**YOUR TASK**
Return every line from the one with "s with faults" through the one with "one)) = true", inclusive, exactly as it appears below.

BEGIN INPUT MATERIAL

theorem keeps_calReject {x0 : Base} [x0.Has .regs] [x0.Has .arrs] [x0.Has .regions] [x0.Has .raises] (s : State) (pf a n outcome : Nat) (hk : x0.Keeps s) :
    x0.Keeps (State.calReject s pf a n outcome) := by
  unfold State.calReject
  with_reducible repeat' (first
    | exact hk | assumption | apply keeps_wr | apply keeps_onRun | apply keeps_raise | apply keeps_calResult
    | apply keeps_queueFence | apply keeps_bump | apply keeps_ite | split | (intro _)
    | simp (disch := (apply State.SameBut.mk <;> first | exact Base.Has.no | exact fun _ => rfl)) only [keeps_mk]
    | (apply State.SameBut.mk <;> first | exact Base.Has.no | exact fun _ => rfl))

theorem keeps_calDefer {x0 : Base} [x0.Has .regs] [x0.Has .arrs] [x0.Has .regions] (s : State) (pf a n : Nat) (hk : x0.Keeps s) :
    x0.Keeps (State.calDefer s pf a n) := by
  unfold State.calDefer
  with_reducible repeat' (first
    | exact hk | assumption | apply keeps_onRun | apply keeps_calResult | apply keeps_bump | (intro _)
    | simp (disch := (apply State.SameBut.mk <;> first | exact Base.Has.no | exact fun _ => rfl)) only [keeps_mk]
    | (apply State.SameBut.mk <;> first | exact Base.Has.no | exact fun _ => rfl))

theorem keeps_execCalRunTimeout {x0 : Base} [x0.Has .regs] [x0.Has .arrs] [x0.Has .regions] [x0.Has .raises] (g : Nat) (s : State) (hk : x0.Keeps s) :
    KeepsRes x0 (execCalRunTimeout g s) := by
  unfold execCalRunTimeout
  with_reducible repeat' (first
    | exact hk | assumption | apply keepsRes_next | apply keepsRes_ite | apply keeps_calDefer | apply keeps_ownTrims
    | apply keeps_setParr | apply keeps_countFree | apply keeps_endShadow | apply keeps_endArray | apply keeps_foldl_fst
    | apply keeps_foldl | apply keeps_ite | split | (intro _)
    | simp (disch := (apply State.SameBut.mk <;> first | exact Base.Has.no | exact fun _ => rfl)) only [keeps_mk]
    | (apply State.SameBut.mk <;> first | exact Base.Has.no | exact fun _ => rfl))

theorem keeps_execCalWindowFull {x0 : Base} [x0.Has .regs] [x0.Has .arrs] [x0.Has .regions] [x0.Has .raises] (pf arr conv : Nat) (s : State) (hk : x0.Keeps s) :
    KeepsRes x0 (execCalWindowFull pf arr conv s) := by
  unfold execCalWindowFull
  with_reducible repeat' (first
    | exact hk | assumption | apply keepsRes_next | apply keepsRes_ite | apply keeps_checkArray | apply keeps_calReject
    | apply keeps_calDefer | apply keeps_setParr | apply keeps_ite | split | (intro _)
    | simp (disch := (apply State.SameBut.mk <;> first | exact Base.Has.no | exact fun _ => rfl)) only [keeps_mk]
    | (apply State.SameBut.mk <;> first | exact Base.Has.no | exact fun _ => rfl))

theorem keeps_execShadowWindowStart {x0 : Base} [x0.Has .regs] [x0.Has .arrs] [x0.Has .regions] [x0.Has .raises] (pf arr : Nat) (s : State) (hk : x0.Keeps s) :
    KeepsRes x0 (execShadowWindowStart pf arr s) := by
  unfold execShadowWindowStart
  with_reducible repeat' (first
    | exact hk | assumption | apply keepsRes_next | apply keepsRes_ite | apply keeps_checkArray | apply keeps_wr
    | apply keeps_countFree | apply keeps_calResult | apply keeps_setConv | apply keeps_setParr | apply keeps_setTrims
    | apply keeps_ite | split | (intro _)
    | simp (disch := (apply State.SameBut.mk <;> first | exact Base.Has.no | exact fun _ => rfl)) only [keeps_mk]
    | apply keeps_mk_free | (apply State.SameBut.mk <;> first | exact Base.Has.no | exact fun _ => rfl))

theorem keeps_execCalAttemptEnd {x0 : Base} [x0.Has .regs] [x0.Has .arrs] [x0.Has .regions] [x0.Has .raises] (pf arr conv : Nat) (s : State) (hk : x0.Keeps s) :
    KeepsRes x0 (execCalAttemptEnd pf arr conv s) := by
  unfold execCalAttemptEnd
  with_reducible repeat' (first
    | exact hk | assumption | apply keepsRes_next | apply keepsRes_ite | apply keeps_checkArray | apply keeps_calReject
    | apply keeps_wr | apply keeps_setRegion | apply keeps_onRun | apply keeps_setReg | apply keeps_ownTrims
    | apply keeps_calResult | apply keeps_countFree | apply keeps_endShadow | apply keeps_setReg | apply keeps_ite | split
    | (intro _)
    | simp (disch := (apply State.SameBut.mk <;> first | exact Base.Has.no | exact fun _ => rfl)) only [keeps_mk]
    | (apply State.SameBut.mk <;> first | exact Base.Has.no | exact fun _ => rfl))

theorem keeps_execCalStartWrite {x0 : Base} [x0.Has .regs] (g : Nat) (s : State) (hk : x0.Keeps s) :
    KeepsRes x0 (execCalStartWrite g s) := by
  unfold execCalStartWrite
  with_reducible repeat' (first | exact hk | assumption | apply keepsRes_next | apply keeps_wr)

theorem keeps_execCalStoreWrite {x0 : Base} [x0.Has .regions] [x0.Has .calStore] (pf arr conv : Nat) (s : State) (hk : x0.Keeps s) :
    KeepsRes x0 (execCalStoreWrite pf arr conv s) := by
  unfold execCalStoreWrite
  with_reducible repeat' (first
    | exact hk | assumption | apply keepsRes_next | apply keepsRes_ite | apply keeps_setRegion | apply keeps_ite | split
    | (intro _)
    | simp (disch := (apply State.SameBut.mk <;> first | exact Base.Has.no | exact fun _ => rfl)) only [keeps_mk]
    | (apply State.SameBut.mk <;> first | exact Base.Has.no | exact fun _ => rfl))

theorem keeps_vput {x0 : Base} [x0.Has .regs] [x0.Has .vault] (s : State) (r : Nat) (d : VData) (hk : x0.Keeps s) :
    x0.Keeps (State.vput s r d) := by
  unfold State.vput
  with_reducible repeat' (first
    | exact hk | assumption | apply keeps_wr | (intro _)
    | simp (disch := (apply State.SameBut.mk <;> first | exact Base.Has.no | exact fun _ => rfl)) only [keeps_mk]
    | (apply State.SameBut.mk <;> first | exact Base.Has.no | exact fun _ => rfl))

theorem keeps_vstore {x0 : Base} [x0.Has .regs] [x0.Has .vault] (s : State) (r c gen : Nat) (d : VData) (hk : x0.Keeps s) :
    x0.Keeps (State.vstore s r c gen d) := by
  unfold State.vstore
  with_reducible repeat' (first
    | exact hk | assumption | apply keeps_wr | (intro _)
    | simp (disch := (apply State.SameBut.mk <;> first | exact Base.Has.no | exact fun _ => rfl)) only [keeps_mk]
    | (apply State.SameBut.mk <;> first | exact Base.Has.no | exact fun _ => rfl))
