theorem keeps_clockLost {x0 : Base} [x0.Has .ctl] [x0.Has .raises] (s : State) (c : Nat) (hk : x0.Keeps s) : x0.Keeps (s.clockLost c) := by
  delta State.clockLost
  refine keeps_ite hk (keeps_ite (keeps_setCtl _ _ hk) ?_)
  generalize h : execRefclkFail s = r
  cases r with
  | next t => exact keeps_execRefclkFail _ hk _ h
  | fault f => exact hk
  | refused f => exact hk
theorem keeps_fenceUnit {x0 : Base} [x0.Has .regs] [x0.Has .hbm] [x0.Has .facets] [x0.Has .arrs] [x0.Has .staged]
    [x0.Has .regions] [x0.Has .loader] [x0.Has .faults] [x0.Has .vault] [x0.Has .boot] [x0.Has .link]
    [x0.Has .noc] [x0.Has .serve] [x0.Has .ctl] [x0.Has .raises] [x0.Has .out]
    (s : State) (d : Nat) (hk : x0.Keeps s) :
    x0.Keeps (State.fenceUnit s d) := by
  unfold State.fenceUnit
  with_reducible repeat' (first
    | exact hk | assumption | apply keeps_fenceArrayNow | apply keeps_fenceCore | apply keeps_fenceDie
    | apply keeps_clockLost | apply keeps_fenceShadow | apply keeps_recordFence | apply keeps_fenceHub
    | apply keeps_laneLost | apply keeps_fenceD2d | apply keeps_fenceFacet | apply keeps_queueFence
    | apply keeps_fenceSensor | apply keeps_fenceChannel | apply keeps_fenceRegion | apply keeps_ite | split | (intro _)
    | simp (disch := (apply State.SameBut.mk <;> first | exact Base.Has.no | exact fun _ => rfl)) only [keeps_mk]
    | (apply State.SameBut.mk <;> first | exact Base.Has.no | exact fun _ => rfl))

theorem keeps_keepCounts {x0 : Base} [x0.Has .regs] (s r : State) (hk : x0.Keeps r) : x0.Keeps (s.keepCounts r) := by
  unfold State.keepCounts
  with_reducible repeat' (first | exact hk | assumption | apply keeps_wr | apply keeps_setReg | apply keeps_setFacet | apply keeps_foldl_fst | apply keeps_foldl | apply keeps_ite | split | (intro _) | simp (disch := (apply State.SameBut.mk <;> first | exact Base.Has.no | exact fun _ => rfl)) only [keeps_mk] | apply keeps_mk_free | apply keeps_mk_hbm_setPoison | apply keeps_mk_hub_setPoison | apply keeps_mk_hub_write2 | apply keeps_mk_hub_writeByte | apply keeps_mk_hub_write | (apply State.SameBut.mk <;> first | exact Base.Has.no | exact fun _ => rfl))
theorem keeps_resetKept {x0 : Base} [x0.Has .regs] [x0.Has .hbm] [x0.Has .facets] [x0.Has .arrs] [x0.Has .larrs]
    [x0.Has .outJobs] [x0.Has .fbPlaces] [x0.Has .staged] [x0.Has .regions] [x0.Has .calStore]
    [x0.Has .loader] [x0.Has .faults] [x0.Has .vault] [x0.Has .boot] [x0.Has .sec] [x0.Has .link]
    [x0.Has .plant] [x0.Has .power] [x0.Has .tap] [x0.Has .noc] [x0.Has .serve] [x0.Has .kv]
    [x0.Has .hub] [x0.Has .ctl] [x0.Has .raises] [x0.Has .free] [x0.Has .out]
    (s : State) (porst : Bool) (hk : x0.Keeps s) : x0.Keeps (s.resetKept porst) :=
  hk.trans ⟨rfl, rfl, rfl, Nat.le_refl _, fun _ => rfl, fun _ => rfl, fun w => by
    rw [Tab.sorted_iff] at *
    exact w.filter _, fun _ => rfl⟩ (by apply State.SameBut.mk <;> first | exact Base.Has.no | exact fun _ => rfl)
theorem keeps_afterReset {x0 : Base} [x0.Has .regs] [x0.Has .hbm] [x0.Has .facets] [x0.Has .arrs] [x0.Has .larrs]
    [x0.Has .outJobs] [x0.Has .fbPlaces] [x0.Has .staged] [x0.Has .regions] [x0.Has .calStore]
    [x0.Has .loader] [x0.Has .faults] [x0.Has .vault] [x0.Has .boot] [x0.Has .sec] [x0.Has .link]
    [x0.Has .plant] [x0.Has .power] [x0.Has .tap] [x0.Has .noc] [x0.Has .serve] [x0.Has .kv]
    [x0.Has .hub] [x0.Has .ctl] [x0.Has .raises] [x0.Has .free] [x0.Has .out]
    (s : State) (porst : Bool) (hk : x0.Keeps s) : x0.Keeps (s.afterReset porst) := by
  delta State.afterReset
  have h1 : x0.Keeps (s.resetKept porst) := keeps_resetKept _ _ hk
  have h2 : ∀ t, x0.Keeps t → x0.Keeps (s.calStore.foldl (fun r e =>
      (r.setReg (.CONV_SETLO (e.1 / 512 / 256) (e.1 / 512 % 256) (e.1 % 512)) e.2.1).setReg (.CONV_SETHI (e.1 / 512 / 256) (e.1 / 512 % 256) (e.1 % 512)) e.2.2) t) :=
    fun t ht => keeps_foldl ht _ _ (fun t ht e => keeps_setReg (keeps_setReg ht _ _) _ _)
  have h3 := keeps_wr _ .SEC_STAT F.SEC_STAT.erase_pending (s.rd .SEC_STAT F.SEC_STAT.erase_pending)
    (keeps_wr _ .SEC_STAT F.SEC_STAT.id_state (s.rd .SEC_STAT F.SEC_STAT.id_state) (h2 _ h1))
  have h4 := keeps_ite (c := porst = true) h3 (keeps_wr _ .SEC_STAT F.SEC_STAT.locked (s.rd .SEC_STAT F.SEC_STAT.locked) (keeps_keepCounts s _ h3))
  refine keeps_wr _ _ _ _ (keeps_wr _ _ _ _ (keeps_ite h4 (keeps_foldl h4 _ _ (fun t ht n => keeps_wr _ _ _ _ ht))))
theorem keeps_applyUnits {x0 : Base} [x0.Has .regs] [x0.Has .hbm] [x0.Has .facets] [x0.Has .arrs] [x0.Has .staged]
    [x0.Has .regions] [x0.Has .loader] [x0.Has .faults] [x0.Has .vault] [x0.Has .boot] [x0.Has .link]
    [x0.Has .noc] [x0.Has .serve] [x0.Has .ctl] [x0.Has .raises] [x0.Has .out]
    (s : State) (hk : x0.Keeps s) : x0.Keeps s.applyUnits := by
  delta State.applyUnits
  extract_lets +onlyGivenNames t
  have ht : x0.Keeps t := keeps_foldl hk _ _ (fun s hs d => keeps_fenceUnit _ _ hs)
  clear_value t
  have hu : x0.Keeps { t with raises := s.raises, hbm := { s.hbm with lost := t.hbm.lost }, faults := { s.faults with active := t.faults.active } } :=
    ⟨⟨ht.1.1, ht.1.2.1, ht.1.2.2.1, ht.1.2.2.2.1, hk.1.2.2.2.2.1, ht.1.2.2.2.2.2⟩,
      ht.2.trans (by apply State.SameBut.mk <;> first | exact Base.Has.no | exact fun _ => rfl)⟩
  exact keeps_setReg (keeps_setReg hu _ _) _ _
theorem keeps_beginSeq {x0 : Base} [x0.Has .power] (s : State) (hk : x0.Keeps s) :
    x0.Keeps (State.beginSeq s) := by
  unfold State.beginSeq
  with_reducible repeat' (first
    | exact hk | assumption
    | simp (disch := (apply State.SameBut.mk <;> first | exact Base.Has.no | exact fun _ => rfl)) only [keeps_mk]
    | (apply State.SameBut.mk <;> first | exact Base.Has.no | exact fun _ => rfl))

theorem keeps_enterReset {x0 : Base} [x0.Has .regs] [x0.Has .hbm] [x0.Has .facets] [x0.Has .arrs] [x0.Has .larrs]
    [x0.Has .outJobs] [x0.Has .fbPlaces] [x0.Has .staged] [x0.Has .regions] [x0.Has .calStore]
    [x0.Has .loader] [x0.Has .faults] [x0.Has .vault] [x0.Has .boot] [x0.Has .sec] [x0.Has .link]
    [x0.Has .plant] [x0.Has .power] [x0.Has .tap] [x0.Has .noc] [x0.Has .serve] [x0.Has .kv]
    [x0.Has .hub] [x0.Has .ctl] [x0.Has .raises] [x0.Has .free] [x0.Has .out]
    (s : State) (porst : Bool) (phase : Nat) (hk : x0.Keeps s) :
    x0.Keeps (State.enterReset s porst phase) := by
  unfold State.enterReset
  with_reducible repeat' (first
    | exact hk | assumption | apply keeps_afterReset | (intro _)
    | simp (disch := (apply State.SameBut.mk <;> first | exact Base.Has.no | exact fun _ => rfl)) only [keeps_mk]
    | (apply State.SameBut.mk <;> first | exact Base.Has.no | exact fun _ => rfl))

theorem keeps_execPorstAssert {x0 : Base} [x0.Has .regs] [x0.Has .hbm] [x0.Has .facets] [x0.Has .arrs] [x0.Has .larrs]
    [x0.Has .outJobs] [x0.Has .fbPlaces] [x0.Has .staged] [x0.Has .regions] [x0.Has .calStore]
    [x0.Has .loader] [x0.Has .faults] [x0.Has .vault] [x0.Has .boot] [x0.Has .sec] [x0.Has .link]
    [x0.Has .plant] [x0.Has .power] [x0.Has .tap] [x0.Has .noc] [x0.Has .serve] [x0.Has .kv]
    [x0.Has .hub] [x0.Has .ctl] [x0.Has .raises] [x0.Has .free] [x0.Has .out]
    (ns : Nat) (s : State) (hk : x0.Keeps s) :
    KeepsRes x0 (execPorstAssert ns s) := by
  unfold execPorstAssert
  with_reducible repeat' (first
    | exact hk | assumption | apply keepsRes_next | apply keepsRes_ite | apply keeps_enterReset | apply keeps_ite | split
    | (intro _)
    | simp (disch := (apply State.SameBut.mk <;> first | exact Base.Has.no | exact fun _ => rfl)) only [keeps_mk]
    | (apply State.SameBut.mk <;> first | exact Base.Has.no | exact fun _ => rfl))
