theorem test_tap_and_loupe :
    let s := State.reset
    let ready := { s with power := { s.power with ready := true } }
    let loupe := ((s.wr .LOUPE_CTL F.LOUPE_CTL.samples 1).wr .LOUPE_CTL F.LOUPE_CTL.enable 1).wr .SEC_STAT F.SEC_STAT.locked 0
    (s.power.ready = false ∧ loupe.on .LOUPE_CTL F.LOUPE_CTL.trig_mode = false ∧ loupe.rd .LOUPE_CTL F.LOUPE_CTL.pf < 816)
    ∧ holds (exec .tapBypass s) (fun t => decide (t.tap.ir = 0xFF ∧ t.out = [.tap 1 0])) = true
    ∧ holds (exec .tapIdcode s) (fun t => decide (t.tap.ir = 2 ∧ t.out = [.tap 32 (idcode s.variant)])) = true
    ∧ holds (exec (.tapSamplePreload [true, false] [true]) s) (fun t => decide (t.tap = ⟨1, [true]⟩ ∧ t.out = [.tap 2 (scanOut [true, false])])) = true
    ∧ holds (exec .tapClamp s) (fun t => decide (t.tap.ir = 4)) = true
    ∧ holds (exec .tapClamp ready) (fun t => decide (t.tap.ir = 0xFF)) = true
    ∧ holds (exec .tapReset ready) (fun t => decide (t.tap.ir = 2)) = true
    ∧ holds (exec .loupeTrigIn (s.wr .LOUPE_CTL F.LOUPE_CTL.trig_mode 1)) (fun t => decide (t.ctl.loupe = true)) = true
    ∧ holds (exec .loupeSample loupe) (fun t => decide (t.out.length = 1 ∧ t.regs = loupe.regs)) = true := by decide +kernel

theorem test_losses :
    let s := State.reset
    let one := { s with faults := { s.faults with active := [unitDesc 7 1 0 0] } }
    let d := unitDesc 0x0A 2 1 7
    (s.hubFenced 0 = false ∧ s.hubFenced 1 = false ∧ one.hubFenced 1 = true ∧ s.isFenced d = false ∧ s.dieFenced 2 = false ∧ s.isFenced (unitDesc 0x0B 3 15 0) = false)
    ∧ holds (exec (.hubLinkLoss 0) one) (fun t => decide (t.ctl.stopped = true)) = true
    ∧ holds (exec (.hubLinkLoss 1) one) (fun t => decide (t = one)) = true
    ∧ holds (exec (.d2dLaneFailure 2 1 7 false) s) (fun t => decide (t.faults.active = [d] ∧ t.hbm.lost = [])) = true
    ∧ holds (exec (.hbmChannelRetrainFail 3 15) s) (fun t => decide (t.hbmLost (3 * 2 ^ 37 + 15 * 2 ^ 33) = true ∧ t.hbmLost (4 * 2 ^ 37) = false)) = true := by decide +kernel

theorem test_register_writes :
    let s := State.reset
    let stops := fun (a : Nat) => match exec (.registerWrite a 5) s with | .fault (.unmapped b) => decide (b = a) | _ => false
    let errs := s.setReg .PLANT_ERR 7
    (s.hbmLost 0x1000 = false ∧ s.pageOf 0x1000 = none ∧ s.hbmLost (2 ^ 40 - 8) = false ∧ s.pageOf (2 ^ 40 - 8) = none)
    ∧ holds (exec (.registerWrite 0x1000 0x0102030405060708) s) (fun t => decide (t.hbm.read 0x1000 8 = [8, 7, 6, 5, 4, 3, 2, 1])) = true
    ∧ holds (exec (.registerWrite (2 ^ 40 - 8) 1) s) (fun t => decide (t.hbm.bytes = [(2 ^ 40 - 8, 1)])) = true
    ∧ holds (exec (.registerWrite 0x60000007FFF8 5) s) (fun t => decide (t.hub = s.hub ∧ t.rd .RT_STAT F.RT_STAT.sw_reject = 1)) = true
    ∧ holds (exec (.registerWrite 0x6000000C0000 5) s) (fun t => decide (t.hub.bytes = [(0xC0000, 5)])) = true
    ∧ holds (exec (.registerWrite 0x600002080000 5) s) (fun t => decide (t.hub.bytes = [(0x2080000, 5)])) = true := by decide +kernel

END INPUT MATERIAL

**EXERCISE RESPONSE**
    let one := { s with faults := { s.faults with active := [unitDesc 7 1 0 0] } }
    let d := unitDesc 0x0A 2 1 7
    (s.hubFenced 0 = false ∧ s.hubFenced 1 = false ∧ one.hubFenced 1 = true ∧ s.isFenced d = false ∧ s.dieFenced 2 = false ∧ s.isFenced (unitDesc 0x0B 3 15 0) = false)
    ∧ holds (exec (.hubLinkLoss 0) one) (fun t => decide (t.ctl.stopped = true)) = true
    ∧ holds (exec (.hubLinkLoss 1) one) (fun t => decide (t = one)) = true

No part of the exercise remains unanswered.